TASK REQUIREMENTS:
From the records below, please repeat exactly the line that has "it anew. -/", the line that has "(h : step s", and every line between them, and nothing else.

#### DATA TO PROCESS ####

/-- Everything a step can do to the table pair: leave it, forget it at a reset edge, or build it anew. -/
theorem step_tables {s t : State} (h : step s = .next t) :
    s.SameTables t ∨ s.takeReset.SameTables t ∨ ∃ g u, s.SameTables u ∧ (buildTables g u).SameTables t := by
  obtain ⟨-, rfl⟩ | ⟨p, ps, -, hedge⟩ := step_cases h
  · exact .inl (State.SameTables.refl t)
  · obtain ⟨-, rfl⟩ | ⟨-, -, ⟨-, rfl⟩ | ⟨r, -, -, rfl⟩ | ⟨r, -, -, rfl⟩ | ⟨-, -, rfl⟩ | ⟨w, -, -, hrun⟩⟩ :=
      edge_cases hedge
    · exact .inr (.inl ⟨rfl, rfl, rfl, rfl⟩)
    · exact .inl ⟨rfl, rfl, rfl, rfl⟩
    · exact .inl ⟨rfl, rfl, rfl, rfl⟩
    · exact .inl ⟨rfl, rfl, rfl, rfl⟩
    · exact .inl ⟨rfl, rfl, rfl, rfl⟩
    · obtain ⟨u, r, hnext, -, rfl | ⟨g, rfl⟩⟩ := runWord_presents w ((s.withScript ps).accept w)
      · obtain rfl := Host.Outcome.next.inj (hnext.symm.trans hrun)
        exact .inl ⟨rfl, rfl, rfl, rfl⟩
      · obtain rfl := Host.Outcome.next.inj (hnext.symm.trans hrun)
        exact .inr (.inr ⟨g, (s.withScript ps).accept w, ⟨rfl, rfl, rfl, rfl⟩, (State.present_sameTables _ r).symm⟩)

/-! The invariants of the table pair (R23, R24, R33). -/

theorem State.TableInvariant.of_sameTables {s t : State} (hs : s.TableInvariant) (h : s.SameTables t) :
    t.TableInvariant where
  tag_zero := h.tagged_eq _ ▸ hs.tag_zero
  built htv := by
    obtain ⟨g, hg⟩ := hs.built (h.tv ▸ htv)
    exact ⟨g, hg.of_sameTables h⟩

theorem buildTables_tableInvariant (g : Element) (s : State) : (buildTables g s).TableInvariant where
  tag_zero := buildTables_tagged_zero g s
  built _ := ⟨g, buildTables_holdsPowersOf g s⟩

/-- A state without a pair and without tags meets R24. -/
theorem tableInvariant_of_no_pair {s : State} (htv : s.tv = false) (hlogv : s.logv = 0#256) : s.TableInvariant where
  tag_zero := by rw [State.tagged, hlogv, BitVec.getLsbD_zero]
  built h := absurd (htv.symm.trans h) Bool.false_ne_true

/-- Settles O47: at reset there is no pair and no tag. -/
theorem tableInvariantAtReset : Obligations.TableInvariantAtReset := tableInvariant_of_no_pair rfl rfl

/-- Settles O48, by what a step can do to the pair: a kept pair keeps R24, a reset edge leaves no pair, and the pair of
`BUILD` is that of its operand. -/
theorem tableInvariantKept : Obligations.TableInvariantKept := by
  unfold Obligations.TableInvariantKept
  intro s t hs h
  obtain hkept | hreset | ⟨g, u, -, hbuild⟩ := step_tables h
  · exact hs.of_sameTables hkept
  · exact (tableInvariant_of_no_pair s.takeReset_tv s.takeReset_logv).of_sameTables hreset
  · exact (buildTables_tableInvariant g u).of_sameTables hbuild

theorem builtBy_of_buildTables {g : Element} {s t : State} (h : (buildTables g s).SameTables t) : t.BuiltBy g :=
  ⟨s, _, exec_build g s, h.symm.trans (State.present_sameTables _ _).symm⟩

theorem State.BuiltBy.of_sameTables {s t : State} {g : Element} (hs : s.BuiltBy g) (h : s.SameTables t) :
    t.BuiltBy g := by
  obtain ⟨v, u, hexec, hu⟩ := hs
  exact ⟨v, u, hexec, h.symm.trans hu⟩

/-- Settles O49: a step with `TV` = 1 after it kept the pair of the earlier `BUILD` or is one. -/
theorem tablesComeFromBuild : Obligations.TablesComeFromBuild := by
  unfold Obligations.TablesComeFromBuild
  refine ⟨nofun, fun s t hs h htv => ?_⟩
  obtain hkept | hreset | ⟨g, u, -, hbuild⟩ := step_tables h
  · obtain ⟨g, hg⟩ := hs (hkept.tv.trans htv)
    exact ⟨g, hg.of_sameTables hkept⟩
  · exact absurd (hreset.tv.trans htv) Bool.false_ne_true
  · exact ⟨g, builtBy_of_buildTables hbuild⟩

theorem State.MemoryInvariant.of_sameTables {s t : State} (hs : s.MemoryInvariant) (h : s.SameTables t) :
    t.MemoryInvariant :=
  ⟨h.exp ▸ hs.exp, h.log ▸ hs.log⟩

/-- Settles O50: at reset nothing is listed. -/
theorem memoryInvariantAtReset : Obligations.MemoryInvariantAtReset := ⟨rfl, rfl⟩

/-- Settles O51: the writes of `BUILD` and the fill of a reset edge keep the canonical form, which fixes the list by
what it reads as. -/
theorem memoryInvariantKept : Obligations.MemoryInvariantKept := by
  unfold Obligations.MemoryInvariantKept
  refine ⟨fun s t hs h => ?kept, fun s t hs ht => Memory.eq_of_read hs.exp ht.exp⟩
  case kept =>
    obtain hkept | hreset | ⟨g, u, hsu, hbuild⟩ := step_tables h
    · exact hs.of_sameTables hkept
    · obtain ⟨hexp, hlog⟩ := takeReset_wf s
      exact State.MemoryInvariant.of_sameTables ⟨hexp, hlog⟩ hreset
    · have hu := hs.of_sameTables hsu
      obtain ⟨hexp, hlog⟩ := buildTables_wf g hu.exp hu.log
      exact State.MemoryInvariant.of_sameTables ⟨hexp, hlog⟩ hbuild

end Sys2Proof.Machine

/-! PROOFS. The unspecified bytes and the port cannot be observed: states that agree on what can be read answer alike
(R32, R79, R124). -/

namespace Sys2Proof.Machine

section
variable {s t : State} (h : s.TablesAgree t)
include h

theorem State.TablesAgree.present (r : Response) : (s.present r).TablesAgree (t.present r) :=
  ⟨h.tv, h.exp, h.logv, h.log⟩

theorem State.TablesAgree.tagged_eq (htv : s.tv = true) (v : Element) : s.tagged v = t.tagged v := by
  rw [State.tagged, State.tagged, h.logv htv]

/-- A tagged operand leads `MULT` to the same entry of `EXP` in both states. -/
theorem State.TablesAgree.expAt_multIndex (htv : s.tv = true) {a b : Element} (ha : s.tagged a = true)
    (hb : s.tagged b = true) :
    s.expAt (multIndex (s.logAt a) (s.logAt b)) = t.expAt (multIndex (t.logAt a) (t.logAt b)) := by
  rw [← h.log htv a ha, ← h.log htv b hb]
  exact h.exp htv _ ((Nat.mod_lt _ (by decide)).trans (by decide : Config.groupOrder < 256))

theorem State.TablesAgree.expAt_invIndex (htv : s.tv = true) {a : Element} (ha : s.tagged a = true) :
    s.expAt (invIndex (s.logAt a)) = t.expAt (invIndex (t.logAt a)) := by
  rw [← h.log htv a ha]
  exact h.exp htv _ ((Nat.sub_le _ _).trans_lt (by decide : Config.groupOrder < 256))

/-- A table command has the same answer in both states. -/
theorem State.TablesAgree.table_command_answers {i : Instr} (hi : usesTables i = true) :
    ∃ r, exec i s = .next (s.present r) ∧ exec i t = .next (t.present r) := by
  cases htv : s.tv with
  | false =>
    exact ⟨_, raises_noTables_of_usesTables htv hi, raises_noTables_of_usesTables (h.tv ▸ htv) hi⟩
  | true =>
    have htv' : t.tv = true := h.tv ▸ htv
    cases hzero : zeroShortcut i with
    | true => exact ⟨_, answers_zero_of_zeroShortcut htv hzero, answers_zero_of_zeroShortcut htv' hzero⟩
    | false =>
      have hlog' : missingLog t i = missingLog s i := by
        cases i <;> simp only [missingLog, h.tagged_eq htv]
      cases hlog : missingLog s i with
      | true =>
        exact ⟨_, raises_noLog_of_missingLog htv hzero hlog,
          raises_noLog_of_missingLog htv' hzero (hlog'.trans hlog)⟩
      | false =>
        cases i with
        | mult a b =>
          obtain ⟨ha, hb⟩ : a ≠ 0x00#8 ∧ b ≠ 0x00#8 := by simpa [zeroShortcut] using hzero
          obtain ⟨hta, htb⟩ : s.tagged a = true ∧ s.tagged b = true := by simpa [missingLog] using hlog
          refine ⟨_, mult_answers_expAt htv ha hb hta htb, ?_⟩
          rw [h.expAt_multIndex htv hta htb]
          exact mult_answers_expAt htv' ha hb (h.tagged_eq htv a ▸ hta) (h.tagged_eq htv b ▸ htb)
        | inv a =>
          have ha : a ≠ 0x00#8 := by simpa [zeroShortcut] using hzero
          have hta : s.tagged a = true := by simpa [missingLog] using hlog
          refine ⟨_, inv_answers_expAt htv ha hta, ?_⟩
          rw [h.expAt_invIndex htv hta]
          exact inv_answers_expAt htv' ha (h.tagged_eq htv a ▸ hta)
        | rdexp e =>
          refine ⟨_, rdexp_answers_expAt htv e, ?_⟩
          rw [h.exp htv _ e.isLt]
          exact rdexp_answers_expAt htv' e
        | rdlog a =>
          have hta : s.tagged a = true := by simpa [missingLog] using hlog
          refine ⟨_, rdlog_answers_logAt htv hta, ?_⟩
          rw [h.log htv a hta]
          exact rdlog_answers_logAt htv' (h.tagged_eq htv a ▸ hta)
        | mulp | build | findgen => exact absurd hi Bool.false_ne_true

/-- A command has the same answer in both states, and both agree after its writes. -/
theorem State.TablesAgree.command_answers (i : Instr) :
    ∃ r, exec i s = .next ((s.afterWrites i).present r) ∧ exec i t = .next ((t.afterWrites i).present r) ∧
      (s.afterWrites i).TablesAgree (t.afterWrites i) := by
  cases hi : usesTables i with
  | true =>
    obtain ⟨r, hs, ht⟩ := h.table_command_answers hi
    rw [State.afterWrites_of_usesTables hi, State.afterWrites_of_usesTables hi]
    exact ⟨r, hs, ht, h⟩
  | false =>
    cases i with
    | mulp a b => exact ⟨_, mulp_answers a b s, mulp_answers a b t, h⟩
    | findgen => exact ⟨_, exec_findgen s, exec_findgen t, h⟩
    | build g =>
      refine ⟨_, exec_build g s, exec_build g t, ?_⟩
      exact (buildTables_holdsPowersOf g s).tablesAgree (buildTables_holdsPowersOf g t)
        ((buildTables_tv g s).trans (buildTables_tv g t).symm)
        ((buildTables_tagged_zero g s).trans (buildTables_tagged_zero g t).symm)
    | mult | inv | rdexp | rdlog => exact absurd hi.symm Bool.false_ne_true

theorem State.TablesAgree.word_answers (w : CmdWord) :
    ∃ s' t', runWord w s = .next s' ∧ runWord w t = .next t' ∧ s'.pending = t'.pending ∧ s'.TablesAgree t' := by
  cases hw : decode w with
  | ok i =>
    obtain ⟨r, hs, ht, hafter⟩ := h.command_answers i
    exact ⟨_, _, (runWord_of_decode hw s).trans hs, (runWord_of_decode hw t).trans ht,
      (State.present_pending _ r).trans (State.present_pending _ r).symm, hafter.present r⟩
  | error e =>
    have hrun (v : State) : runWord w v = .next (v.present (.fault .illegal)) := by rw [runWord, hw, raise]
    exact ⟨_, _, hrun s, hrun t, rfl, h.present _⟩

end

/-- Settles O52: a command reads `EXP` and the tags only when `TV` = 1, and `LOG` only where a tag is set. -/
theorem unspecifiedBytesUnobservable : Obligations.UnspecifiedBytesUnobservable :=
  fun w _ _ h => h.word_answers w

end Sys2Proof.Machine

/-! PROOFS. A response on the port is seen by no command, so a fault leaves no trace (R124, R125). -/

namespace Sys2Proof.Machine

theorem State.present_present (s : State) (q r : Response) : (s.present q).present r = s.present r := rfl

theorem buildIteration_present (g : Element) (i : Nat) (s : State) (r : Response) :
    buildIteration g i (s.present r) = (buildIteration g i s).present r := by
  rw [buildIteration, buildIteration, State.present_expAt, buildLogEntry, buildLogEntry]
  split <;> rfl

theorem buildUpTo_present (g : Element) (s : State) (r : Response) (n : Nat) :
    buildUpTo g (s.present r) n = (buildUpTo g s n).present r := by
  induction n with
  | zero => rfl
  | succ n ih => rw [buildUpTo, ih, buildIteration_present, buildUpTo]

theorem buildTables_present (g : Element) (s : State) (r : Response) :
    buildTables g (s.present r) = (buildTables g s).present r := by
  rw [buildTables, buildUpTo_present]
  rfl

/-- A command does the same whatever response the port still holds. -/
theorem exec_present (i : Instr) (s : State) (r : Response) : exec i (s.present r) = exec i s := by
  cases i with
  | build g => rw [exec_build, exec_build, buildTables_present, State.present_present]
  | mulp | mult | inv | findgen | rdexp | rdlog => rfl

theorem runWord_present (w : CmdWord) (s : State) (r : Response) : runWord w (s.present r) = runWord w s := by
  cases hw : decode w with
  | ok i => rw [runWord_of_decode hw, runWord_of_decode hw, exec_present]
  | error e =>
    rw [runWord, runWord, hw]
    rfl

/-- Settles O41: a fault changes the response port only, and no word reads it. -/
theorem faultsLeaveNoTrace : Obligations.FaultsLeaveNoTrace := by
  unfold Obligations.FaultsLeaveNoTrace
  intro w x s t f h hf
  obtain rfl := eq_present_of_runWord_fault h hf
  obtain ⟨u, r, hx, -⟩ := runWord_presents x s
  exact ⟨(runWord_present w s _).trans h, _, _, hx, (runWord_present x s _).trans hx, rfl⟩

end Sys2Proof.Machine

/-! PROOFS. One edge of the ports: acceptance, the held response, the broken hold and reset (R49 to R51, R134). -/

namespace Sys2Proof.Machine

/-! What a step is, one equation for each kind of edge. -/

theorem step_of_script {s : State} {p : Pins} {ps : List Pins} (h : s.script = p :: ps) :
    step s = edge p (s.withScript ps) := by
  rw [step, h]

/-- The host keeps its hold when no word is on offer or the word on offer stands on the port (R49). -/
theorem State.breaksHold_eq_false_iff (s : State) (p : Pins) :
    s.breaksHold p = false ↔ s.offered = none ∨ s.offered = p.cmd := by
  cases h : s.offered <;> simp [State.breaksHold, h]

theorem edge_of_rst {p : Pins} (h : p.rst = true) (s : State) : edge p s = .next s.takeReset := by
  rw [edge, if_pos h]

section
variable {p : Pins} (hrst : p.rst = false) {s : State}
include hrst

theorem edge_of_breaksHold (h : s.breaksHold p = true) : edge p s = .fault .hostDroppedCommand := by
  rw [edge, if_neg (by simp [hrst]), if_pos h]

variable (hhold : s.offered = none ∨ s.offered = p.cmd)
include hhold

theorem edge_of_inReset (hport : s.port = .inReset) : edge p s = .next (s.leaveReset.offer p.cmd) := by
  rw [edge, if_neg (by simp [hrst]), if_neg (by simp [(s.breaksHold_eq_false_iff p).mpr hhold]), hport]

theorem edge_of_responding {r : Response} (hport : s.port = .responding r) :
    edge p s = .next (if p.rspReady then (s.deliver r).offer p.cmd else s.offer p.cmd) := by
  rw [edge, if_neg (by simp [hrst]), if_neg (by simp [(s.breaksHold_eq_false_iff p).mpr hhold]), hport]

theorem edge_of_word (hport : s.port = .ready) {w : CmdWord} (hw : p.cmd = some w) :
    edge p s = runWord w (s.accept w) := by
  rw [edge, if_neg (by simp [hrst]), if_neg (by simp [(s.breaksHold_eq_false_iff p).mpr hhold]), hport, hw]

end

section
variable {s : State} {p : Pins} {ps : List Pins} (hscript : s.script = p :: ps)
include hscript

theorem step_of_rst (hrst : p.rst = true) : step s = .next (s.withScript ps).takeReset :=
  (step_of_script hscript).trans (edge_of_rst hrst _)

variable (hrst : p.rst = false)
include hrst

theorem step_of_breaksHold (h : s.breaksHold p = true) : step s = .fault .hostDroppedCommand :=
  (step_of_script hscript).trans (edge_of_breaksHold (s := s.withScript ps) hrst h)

####
#### DATA TO PROCESS ####

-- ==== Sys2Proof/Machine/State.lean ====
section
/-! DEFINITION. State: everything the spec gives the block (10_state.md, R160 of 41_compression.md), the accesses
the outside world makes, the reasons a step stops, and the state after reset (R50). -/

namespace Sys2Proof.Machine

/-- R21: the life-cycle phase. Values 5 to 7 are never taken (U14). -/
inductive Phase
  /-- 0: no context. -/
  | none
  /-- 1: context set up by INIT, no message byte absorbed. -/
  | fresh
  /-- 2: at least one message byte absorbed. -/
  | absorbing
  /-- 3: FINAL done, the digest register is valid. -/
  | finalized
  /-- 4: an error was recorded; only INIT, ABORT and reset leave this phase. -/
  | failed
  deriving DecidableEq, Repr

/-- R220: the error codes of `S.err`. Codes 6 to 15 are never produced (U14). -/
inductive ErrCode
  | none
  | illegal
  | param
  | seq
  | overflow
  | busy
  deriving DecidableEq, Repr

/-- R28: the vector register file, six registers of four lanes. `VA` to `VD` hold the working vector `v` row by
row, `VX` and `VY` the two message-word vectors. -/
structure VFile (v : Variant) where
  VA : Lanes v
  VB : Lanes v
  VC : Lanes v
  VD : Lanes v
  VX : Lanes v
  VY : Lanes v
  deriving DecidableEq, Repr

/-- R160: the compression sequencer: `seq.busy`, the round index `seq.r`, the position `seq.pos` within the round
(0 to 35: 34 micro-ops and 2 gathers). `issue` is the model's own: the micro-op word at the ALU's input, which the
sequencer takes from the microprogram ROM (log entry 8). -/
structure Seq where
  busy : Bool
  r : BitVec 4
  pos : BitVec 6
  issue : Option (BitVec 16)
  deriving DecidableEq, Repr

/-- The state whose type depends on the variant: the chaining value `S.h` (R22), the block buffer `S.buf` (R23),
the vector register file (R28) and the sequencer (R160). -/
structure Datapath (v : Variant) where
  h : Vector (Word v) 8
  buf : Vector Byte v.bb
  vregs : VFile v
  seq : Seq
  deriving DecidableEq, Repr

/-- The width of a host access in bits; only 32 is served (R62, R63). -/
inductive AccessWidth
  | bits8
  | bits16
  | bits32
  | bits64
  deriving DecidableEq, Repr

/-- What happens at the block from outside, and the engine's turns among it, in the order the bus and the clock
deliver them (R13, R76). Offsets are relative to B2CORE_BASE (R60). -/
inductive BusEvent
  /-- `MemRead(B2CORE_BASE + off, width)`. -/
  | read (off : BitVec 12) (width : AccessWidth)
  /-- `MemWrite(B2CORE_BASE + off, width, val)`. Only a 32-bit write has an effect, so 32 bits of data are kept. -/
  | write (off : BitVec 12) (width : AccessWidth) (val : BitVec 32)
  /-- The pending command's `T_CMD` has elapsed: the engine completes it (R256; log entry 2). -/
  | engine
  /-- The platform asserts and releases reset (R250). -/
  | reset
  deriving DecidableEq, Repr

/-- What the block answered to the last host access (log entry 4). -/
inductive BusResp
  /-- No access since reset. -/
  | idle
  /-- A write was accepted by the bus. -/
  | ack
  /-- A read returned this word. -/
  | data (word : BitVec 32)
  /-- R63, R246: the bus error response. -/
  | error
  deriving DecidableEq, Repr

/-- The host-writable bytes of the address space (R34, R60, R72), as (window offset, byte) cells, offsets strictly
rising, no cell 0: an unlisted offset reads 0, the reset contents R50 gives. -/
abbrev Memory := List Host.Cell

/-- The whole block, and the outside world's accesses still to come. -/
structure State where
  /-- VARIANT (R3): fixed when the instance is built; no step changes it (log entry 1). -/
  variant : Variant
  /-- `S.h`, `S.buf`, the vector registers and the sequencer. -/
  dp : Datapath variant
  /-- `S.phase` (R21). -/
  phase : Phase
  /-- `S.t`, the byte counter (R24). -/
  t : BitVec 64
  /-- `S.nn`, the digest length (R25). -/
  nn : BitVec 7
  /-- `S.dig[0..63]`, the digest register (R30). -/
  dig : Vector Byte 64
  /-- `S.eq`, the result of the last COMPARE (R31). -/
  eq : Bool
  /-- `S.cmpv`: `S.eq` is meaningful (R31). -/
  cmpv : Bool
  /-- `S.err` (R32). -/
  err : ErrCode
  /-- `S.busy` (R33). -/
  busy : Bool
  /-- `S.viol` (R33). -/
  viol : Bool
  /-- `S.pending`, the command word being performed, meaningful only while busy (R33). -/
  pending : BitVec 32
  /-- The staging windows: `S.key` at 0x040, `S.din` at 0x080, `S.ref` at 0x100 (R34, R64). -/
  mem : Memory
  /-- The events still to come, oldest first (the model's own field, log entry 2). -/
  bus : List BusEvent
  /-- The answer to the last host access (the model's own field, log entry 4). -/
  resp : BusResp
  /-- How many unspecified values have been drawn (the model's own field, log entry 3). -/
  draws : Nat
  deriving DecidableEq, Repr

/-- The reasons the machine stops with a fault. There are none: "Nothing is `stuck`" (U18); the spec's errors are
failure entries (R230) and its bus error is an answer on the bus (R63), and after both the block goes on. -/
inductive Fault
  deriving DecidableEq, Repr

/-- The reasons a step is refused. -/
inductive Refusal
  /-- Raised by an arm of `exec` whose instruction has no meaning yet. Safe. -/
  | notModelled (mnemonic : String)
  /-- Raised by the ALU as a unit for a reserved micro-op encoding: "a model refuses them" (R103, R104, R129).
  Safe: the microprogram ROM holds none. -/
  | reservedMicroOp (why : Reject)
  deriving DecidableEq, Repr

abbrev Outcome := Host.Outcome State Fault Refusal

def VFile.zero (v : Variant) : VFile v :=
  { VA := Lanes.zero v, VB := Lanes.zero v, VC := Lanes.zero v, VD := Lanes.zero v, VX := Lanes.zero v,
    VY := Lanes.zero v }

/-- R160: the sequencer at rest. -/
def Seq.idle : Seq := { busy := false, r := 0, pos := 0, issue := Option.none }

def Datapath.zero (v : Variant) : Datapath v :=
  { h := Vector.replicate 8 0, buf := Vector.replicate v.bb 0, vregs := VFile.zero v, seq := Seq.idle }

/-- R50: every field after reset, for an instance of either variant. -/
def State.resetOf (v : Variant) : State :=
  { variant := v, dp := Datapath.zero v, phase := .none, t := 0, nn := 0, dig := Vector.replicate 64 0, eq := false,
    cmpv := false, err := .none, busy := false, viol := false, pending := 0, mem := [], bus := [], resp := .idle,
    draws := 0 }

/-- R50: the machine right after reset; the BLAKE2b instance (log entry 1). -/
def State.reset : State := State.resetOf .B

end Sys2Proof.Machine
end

####
#### DATA TO PROCESS ####

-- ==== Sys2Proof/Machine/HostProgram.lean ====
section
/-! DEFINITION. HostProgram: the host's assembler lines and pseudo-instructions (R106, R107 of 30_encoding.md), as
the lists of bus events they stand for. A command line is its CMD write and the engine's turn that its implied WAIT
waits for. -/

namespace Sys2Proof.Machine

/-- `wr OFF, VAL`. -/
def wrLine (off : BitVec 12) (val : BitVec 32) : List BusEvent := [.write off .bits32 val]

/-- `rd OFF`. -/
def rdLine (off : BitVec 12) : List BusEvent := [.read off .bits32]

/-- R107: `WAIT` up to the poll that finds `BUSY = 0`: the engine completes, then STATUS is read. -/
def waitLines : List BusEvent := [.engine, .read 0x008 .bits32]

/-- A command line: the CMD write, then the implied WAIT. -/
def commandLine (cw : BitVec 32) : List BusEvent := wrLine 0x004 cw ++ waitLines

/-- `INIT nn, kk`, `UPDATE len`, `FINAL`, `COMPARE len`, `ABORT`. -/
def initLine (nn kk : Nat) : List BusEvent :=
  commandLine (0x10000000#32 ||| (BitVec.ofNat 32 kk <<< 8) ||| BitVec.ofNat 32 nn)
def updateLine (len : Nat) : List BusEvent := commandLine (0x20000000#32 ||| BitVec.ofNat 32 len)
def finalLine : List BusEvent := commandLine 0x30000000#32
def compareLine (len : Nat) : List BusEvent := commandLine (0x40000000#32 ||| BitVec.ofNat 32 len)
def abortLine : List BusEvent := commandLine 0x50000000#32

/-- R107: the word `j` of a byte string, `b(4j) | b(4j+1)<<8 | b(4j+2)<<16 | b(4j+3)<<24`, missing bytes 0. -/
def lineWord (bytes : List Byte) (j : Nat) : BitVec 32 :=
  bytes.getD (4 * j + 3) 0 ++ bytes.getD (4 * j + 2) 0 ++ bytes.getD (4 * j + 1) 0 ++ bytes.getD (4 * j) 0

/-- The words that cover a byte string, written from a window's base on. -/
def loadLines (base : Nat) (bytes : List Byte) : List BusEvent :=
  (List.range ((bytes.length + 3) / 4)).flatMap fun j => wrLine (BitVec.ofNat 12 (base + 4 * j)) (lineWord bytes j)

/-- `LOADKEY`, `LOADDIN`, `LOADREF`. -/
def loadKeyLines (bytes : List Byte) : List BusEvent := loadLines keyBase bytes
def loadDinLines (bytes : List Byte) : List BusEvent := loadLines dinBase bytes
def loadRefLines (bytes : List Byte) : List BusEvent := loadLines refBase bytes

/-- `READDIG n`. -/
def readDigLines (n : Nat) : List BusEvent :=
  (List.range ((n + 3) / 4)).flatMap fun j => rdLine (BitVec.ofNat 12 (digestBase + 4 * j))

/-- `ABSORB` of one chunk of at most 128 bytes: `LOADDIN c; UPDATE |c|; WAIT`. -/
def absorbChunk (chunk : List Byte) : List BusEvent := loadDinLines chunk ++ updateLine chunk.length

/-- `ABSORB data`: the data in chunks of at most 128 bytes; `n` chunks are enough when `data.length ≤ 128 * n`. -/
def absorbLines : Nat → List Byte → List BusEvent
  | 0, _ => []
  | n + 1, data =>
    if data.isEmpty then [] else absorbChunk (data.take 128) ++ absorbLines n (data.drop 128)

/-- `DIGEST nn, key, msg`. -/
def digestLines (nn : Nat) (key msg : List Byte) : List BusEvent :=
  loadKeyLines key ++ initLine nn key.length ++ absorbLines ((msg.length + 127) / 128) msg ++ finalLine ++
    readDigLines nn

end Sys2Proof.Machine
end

####

TASK OUTPUT:
/-- Everything a step can do to the table pair: leave it, forget it at a reset edge, or build it anew. -/
theorem step_tables {s t : State} (h : step s = .next t) :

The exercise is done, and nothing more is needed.